Stored data entries
◇ ◇ ◇ ◇ ◇

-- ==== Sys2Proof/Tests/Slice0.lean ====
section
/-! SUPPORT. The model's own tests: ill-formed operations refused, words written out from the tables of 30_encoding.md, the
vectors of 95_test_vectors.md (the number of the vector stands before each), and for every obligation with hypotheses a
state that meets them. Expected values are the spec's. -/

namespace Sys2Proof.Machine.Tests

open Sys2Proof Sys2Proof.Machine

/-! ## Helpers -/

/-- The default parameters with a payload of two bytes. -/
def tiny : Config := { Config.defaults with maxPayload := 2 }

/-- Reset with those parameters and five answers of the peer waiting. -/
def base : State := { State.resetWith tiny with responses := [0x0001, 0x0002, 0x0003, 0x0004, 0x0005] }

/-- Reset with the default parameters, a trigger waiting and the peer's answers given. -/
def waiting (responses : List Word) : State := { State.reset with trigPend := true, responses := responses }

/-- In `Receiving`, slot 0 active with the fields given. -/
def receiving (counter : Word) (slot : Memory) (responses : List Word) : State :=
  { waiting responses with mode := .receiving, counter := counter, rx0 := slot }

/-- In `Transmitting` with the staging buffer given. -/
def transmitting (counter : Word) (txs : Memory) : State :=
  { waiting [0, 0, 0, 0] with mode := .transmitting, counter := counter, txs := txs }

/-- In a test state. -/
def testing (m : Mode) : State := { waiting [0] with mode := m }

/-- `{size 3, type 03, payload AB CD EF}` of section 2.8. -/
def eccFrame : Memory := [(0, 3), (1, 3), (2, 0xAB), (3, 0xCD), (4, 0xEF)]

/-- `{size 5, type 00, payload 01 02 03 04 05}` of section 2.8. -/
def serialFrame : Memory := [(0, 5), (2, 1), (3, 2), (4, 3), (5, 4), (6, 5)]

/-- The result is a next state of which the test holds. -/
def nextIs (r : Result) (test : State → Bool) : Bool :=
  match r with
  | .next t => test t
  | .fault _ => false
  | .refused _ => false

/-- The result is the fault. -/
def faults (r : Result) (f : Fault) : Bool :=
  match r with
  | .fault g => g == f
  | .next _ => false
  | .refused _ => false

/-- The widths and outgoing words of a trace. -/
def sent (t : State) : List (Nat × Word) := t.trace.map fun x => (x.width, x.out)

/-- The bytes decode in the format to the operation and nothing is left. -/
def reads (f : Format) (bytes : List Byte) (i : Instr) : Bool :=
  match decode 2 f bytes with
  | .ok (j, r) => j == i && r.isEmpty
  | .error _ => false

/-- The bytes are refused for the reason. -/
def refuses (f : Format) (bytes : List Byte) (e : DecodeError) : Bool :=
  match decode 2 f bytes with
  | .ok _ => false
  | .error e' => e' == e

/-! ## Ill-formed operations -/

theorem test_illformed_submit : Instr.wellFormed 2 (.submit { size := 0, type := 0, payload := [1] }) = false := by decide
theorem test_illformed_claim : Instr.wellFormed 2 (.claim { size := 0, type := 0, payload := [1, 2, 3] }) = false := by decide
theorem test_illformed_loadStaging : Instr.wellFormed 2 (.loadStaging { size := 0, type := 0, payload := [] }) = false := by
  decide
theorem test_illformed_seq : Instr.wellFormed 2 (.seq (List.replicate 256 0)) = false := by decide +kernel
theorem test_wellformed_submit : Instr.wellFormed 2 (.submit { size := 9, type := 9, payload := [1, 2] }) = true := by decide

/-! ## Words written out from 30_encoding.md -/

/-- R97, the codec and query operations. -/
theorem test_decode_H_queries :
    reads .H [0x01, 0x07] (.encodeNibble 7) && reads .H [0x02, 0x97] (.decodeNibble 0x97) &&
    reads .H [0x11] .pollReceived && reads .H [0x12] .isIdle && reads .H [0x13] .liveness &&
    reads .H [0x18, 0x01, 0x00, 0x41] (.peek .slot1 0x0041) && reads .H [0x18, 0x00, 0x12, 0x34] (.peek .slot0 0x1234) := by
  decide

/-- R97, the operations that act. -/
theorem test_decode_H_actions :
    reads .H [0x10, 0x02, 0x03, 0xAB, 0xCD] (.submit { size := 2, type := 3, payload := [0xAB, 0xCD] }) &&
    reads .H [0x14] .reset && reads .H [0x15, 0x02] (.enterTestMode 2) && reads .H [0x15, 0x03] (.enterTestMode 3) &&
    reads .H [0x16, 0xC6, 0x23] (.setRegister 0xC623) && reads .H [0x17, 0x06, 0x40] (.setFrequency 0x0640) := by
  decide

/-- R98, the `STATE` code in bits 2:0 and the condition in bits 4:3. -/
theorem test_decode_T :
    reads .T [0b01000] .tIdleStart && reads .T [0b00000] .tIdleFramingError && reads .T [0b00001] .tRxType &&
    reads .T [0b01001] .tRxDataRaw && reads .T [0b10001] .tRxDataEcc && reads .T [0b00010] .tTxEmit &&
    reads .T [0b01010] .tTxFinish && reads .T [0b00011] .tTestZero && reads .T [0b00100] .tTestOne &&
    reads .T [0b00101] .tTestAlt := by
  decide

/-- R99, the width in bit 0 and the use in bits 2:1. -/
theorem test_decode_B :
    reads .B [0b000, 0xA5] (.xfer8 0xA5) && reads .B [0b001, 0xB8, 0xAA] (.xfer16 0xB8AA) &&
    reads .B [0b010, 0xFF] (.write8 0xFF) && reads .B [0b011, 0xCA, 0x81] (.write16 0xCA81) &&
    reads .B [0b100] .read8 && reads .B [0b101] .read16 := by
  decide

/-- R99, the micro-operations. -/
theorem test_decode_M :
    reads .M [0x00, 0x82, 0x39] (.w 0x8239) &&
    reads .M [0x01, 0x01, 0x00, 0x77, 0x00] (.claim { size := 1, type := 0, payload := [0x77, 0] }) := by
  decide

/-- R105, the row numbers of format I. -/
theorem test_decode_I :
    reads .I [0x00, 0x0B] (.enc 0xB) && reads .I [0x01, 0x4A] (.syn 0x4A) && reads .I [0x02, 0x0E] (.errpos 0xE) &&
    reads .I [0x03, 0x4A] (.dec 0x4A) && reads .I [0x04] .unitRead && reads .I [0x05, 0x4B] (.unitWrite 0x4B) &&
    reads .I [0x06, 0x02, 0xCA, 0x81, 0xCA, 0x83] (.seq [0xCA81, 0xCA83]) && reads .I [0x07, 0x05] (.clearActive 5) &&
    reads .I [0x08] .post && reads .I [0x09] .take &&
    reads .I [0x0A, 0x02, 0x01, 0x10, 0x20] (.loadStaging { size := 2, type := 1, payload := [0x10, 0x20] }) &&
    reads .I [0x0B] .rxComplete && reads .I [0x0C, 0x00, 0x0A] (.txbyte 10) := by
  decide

◇ ◇ ◇ ◇ ◇

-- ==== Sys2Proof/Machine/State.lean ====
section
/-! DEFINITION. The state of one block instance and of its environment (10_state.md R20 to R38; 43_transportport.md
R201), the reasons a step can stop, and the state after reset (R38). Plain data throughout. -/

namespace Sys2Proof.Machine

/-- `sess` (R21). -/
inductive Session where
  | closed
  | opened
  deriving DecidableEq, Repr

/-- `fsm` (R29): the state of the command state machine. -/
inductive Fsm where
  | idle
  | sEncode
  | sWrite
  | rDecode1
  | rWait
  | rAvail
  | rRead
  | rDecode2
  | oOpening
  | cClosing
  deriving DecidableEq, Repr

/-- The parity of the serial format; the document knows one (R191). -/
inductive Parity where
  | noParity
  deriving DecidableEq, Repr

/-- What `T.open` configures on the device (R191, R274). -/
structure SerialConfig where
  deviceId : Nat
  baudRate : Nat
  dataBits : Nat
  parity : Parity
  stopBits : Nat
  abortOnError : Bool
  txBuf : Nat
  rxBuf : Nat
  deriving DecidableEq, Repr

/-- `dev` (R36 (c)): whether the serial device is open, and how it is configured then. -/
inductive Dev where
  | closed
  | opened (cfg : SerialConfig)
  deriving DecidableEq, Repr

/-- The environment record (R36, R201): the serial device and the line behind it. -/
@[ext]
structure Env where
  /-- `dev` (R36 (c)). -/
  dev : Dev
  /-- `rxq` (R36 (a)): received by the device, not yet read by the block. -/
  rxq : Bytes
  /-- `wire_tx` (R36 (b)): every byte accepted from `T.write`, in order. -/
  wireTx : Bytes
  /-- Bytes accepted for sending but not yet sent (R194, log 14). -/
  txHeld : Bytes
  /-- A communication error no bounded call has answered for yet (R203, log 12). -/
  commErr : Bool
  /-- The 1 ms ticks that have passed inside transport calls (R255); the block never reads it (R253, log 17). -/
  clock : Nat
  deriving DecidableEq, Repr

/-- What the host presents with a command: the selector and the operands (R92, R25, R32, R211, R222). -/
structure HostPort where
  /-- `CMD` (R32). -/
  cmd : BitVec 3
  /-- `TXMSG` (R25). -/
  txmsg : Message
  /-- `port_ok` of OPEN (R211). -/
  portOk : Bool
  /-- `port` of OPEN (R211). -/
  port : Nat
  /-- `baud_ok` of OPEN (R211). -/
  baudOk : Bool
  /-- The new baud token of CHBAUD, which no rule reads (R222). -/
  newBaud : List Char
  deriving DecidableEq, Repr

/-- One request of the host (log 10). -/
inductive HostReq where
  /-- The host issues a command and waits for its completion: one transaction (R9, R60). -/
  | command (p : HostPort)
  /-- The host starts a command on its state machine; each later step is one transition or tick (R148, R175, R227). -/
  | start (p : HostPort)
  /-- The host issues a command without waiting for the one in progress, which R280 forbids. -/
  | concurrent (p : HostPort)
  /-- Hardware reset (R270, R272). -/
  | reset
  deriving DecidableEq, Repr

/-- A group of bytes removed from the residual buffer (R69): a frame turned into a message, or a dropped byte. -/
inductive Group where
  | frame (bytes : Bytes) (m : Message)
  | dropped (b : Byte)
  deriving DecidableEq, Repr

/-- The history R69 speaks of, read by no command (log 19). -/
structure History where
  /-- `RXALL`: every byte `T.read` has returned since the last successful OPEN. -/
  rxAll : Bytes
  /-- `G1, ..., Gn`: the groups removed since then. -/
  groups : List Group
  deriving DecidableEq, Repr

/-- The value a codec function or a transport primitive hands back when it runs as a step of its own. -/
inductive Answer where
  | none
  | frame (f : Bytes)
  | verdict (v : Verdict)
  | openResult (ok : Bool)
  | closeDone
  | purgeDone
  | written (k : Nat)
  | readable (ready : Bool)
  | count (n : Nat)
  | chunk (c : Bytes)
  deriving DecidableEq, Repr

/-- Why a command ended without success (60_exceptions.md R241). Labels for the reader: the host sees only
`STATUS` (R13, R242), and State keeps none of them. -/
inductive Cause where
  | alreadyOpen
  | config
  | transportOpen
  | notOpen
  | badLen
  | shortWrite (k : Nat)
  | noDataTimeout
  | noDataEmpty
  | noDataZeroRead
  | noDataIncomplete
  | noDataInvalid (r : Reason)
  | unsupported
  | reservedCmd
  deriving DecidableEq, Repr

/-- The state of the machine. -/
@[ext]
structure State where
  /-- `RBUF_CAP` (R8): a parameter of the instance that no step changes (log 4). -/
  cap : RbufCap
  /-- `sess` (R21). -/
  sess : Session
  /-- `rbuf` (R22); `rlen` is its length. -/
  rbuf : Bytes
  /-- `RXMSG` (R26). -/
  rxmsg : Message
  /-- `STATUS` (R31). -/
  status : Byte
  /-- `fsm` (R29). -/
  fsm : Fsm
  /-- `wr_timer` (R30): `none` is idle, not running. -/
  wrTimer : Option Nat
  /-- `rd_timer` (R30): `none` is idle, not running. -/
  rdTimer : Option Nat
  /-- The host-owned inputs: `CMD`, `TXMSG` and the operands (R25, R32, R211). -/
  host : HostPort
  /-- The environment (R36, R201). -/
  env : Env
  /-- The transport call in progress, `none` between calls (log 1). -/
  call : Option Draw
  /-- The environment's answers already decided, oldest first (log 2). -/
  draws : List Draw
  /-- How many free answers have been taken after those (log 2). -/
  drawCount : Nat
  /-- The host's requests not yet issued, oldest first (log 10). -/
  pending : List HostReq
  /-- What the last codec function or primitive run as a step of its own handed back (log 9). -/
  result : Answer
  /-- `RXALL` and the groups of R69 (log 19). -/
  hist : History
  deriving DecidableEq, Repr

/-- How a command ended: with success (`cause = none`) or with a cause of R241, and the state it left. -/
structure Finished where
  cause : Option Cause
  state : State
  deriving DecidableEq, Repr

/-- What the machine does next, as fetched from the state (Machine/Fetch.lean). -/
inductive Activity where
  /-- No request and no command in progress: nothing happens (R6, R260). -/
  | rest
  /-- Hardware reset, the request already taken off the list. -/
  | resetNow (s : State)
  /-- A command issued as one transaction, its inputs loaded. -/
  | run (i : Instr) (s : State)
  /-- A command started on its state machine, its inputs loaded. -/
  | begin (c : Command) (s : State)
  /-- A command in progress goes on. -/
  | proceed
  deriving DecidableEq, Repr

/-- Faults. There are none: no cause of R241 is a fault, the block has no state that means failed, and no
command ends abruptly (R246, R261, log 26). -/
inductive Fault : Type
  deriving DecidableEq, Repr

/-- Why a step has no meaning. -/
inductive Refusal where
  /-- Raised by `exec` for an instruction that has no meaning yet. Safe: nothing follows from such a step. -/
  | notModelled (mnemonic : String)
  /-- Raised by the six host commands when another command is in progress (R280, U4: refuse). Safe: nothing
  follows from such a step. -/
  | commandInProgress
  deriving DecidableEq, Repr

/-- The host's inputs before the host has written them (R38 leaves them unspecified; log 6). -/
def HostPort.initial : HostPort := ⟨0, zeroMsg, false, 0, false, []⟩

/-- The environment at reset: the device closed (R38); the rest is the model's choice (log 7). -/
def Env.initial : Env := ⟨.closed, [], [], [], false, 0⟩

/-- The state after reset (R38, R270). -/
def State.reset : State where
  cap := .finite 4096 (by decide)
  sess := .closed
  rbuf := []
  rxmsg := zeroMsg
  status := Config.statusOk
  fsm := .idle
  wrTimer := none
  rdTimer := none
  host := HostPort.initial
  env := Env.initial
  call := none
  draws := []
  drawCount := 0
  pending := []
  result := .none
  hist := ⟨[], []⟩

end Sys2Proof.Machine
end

◇ ◇ ◇ ◇ ◇

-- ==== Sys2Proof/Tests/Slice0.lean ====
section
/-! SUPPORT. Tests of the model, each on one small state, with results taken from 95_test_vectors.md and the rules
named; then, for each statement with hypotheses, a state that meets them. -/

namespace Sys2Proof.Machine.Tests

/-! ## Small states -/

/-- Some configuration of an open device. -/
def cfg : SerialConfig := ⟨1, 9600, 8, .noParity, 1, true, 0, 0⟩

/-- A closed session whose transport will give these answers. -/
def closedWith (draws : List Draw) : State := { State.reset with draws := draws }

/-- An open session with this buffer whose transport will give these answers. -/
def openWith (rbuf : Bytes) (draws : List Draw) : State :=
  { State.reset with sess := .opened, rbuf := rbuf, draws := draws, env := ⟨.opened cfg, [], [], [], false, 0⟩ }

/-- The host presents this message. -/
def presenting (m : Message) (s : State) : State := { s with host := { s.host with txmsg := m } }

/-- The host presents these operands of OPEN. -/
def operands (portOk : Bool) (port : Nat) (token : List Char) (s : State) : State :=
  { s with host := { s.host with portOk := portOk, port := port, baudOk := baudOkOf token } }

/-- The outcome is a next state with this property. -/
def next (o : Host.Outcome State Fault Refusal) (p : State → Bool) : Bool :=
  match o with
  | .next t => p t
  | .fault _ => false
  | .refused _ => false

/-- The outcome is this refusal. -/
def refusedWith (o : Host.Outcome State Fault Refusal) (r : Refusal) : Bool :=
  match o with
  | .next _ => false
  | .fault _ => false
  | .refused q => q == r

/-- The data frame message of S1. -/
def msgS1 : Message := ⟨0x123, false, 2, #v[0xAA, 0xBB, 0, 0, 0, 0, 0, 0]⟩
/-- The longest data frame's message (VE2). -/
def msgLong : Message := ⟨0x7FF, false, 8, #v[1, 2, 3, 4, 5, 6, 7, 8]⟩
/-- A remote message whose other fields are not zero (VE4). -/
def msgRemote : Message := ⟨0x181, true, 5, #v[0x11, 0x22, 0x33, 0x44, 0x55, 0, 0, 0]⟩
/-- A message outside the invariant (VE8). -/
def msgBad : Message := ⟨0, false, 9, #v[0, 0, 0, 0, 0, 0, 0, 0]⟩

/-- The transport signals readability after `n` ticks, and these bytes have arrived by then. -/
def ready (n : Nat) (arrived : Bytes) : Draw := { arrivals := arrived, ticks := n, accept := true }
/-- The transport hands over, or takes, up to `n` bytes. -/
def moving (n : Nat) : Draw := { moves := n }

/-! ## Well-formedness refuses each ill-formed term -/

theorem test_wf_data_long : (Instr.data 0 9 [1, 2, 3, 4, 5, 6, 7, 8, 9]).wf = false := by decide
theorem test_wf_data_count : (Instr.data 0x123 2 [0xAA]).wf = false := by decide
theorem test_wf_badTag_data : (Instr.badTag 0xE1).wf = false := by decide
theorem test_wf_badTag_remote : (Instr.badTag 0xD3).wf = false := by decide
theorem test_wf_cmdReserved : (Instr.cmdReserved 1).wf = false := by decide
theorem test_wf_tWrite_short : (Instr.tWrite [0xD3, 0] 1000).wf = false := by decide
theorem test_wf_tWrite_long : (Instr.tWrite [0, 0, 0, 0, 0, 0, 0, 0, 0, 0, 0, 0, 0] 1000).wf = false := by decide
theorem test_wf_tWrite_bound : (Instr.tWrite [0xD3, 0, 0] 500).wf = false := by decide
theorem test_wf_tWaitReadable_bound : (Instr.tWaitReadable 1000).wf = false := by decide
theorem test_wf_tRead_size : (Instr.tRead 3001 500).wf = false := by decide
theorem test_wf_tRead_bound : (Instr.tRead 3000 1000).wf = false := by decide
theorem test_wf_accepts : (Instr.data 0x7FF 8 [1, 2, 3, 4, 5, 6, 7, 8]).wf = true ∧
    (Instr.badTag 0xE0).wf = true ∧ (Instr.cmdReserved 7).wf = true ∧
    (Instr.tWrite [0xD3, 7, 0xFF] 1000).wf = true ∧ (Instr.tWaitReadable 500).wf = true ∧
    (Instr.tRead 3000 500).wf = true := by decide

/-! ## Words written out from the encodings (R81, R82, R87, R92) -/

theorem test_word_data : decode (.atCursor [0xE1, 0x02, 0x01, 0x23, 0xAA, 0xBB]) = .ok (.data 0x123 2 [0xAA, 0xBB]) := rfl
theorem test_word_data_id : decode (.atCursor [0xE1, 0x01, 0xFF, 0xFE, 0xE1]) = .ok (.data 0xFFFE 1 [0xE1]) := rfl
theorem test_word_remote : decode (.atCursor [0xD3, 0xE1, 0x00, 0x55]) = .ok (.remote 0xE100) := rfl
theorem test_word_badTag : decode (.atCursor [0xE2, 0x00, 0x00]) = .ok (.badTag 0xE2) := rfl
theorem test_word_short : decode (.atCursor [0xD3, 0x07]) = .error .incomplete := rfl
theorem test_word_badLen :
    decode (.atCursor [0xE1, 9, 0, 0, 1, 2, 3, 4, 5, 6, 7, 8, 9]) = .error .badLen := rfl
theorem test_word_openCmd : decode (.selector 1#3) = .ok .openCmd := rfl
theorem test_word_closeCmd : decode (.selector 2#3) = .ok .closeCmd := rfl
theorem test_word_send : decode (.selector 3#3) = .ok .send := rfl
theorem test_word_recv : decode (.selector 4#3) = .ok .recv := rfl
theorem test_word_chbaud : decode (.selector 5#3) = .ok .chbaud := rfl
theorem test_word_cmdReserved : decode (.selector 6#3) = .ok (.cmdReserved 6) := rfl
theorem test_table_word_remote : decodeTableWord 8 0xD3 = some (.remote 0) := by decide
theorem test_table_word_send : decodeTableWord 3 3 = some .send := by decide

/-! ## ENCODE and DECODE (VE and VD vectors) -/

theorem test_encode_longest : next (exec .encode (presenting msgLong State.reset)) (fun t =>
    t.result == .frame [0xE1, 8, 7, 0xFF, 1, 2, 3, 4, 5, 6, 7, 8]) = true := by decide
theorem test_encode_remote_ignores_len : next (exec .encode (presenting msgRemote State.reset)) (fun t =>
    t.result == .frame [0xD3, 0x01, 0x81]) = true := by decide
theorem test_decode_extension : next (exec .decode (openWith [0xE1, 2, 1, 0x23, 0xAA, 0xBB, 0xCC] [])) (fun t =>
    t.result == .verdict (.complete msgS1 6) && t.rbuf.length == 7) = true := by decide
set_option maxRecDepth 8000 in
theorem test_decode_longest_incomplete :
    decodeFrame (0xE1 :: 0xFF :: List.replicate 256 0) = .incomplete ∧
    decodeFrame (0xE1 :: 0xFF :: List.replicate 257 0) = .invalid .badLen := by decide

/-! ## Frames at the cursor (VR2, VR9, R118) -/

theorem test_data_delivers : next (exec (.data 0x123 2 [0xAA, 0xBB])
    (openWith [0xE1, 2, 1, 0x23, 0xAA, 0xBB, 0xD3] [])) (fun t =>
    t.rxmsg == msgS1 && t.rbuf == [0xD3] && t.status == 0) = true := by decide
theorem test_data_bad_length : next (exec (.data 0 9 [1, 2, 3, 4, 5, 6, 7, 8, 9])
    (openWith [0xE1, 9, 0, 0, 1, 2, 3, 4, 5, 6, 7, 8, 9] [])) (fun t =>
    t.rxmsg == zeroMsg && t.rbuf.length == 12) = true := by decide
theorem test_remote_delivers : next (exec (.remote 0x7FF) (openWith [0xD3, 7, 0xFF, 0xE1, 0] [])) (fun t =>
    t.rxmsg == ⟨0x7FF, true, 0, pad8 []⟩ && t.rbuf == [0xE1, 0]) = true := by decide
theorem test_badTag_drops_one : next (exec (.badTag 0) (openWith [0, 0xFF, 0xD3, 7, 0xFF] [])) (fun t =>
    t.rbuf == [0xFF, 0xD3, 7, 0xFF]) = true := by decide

◇ ◇ ◇ ◇ ◇

■ Task statement
Only a number is wanted here: how many lines of the records above hold the word "inputs".

■ Solution to the problem
4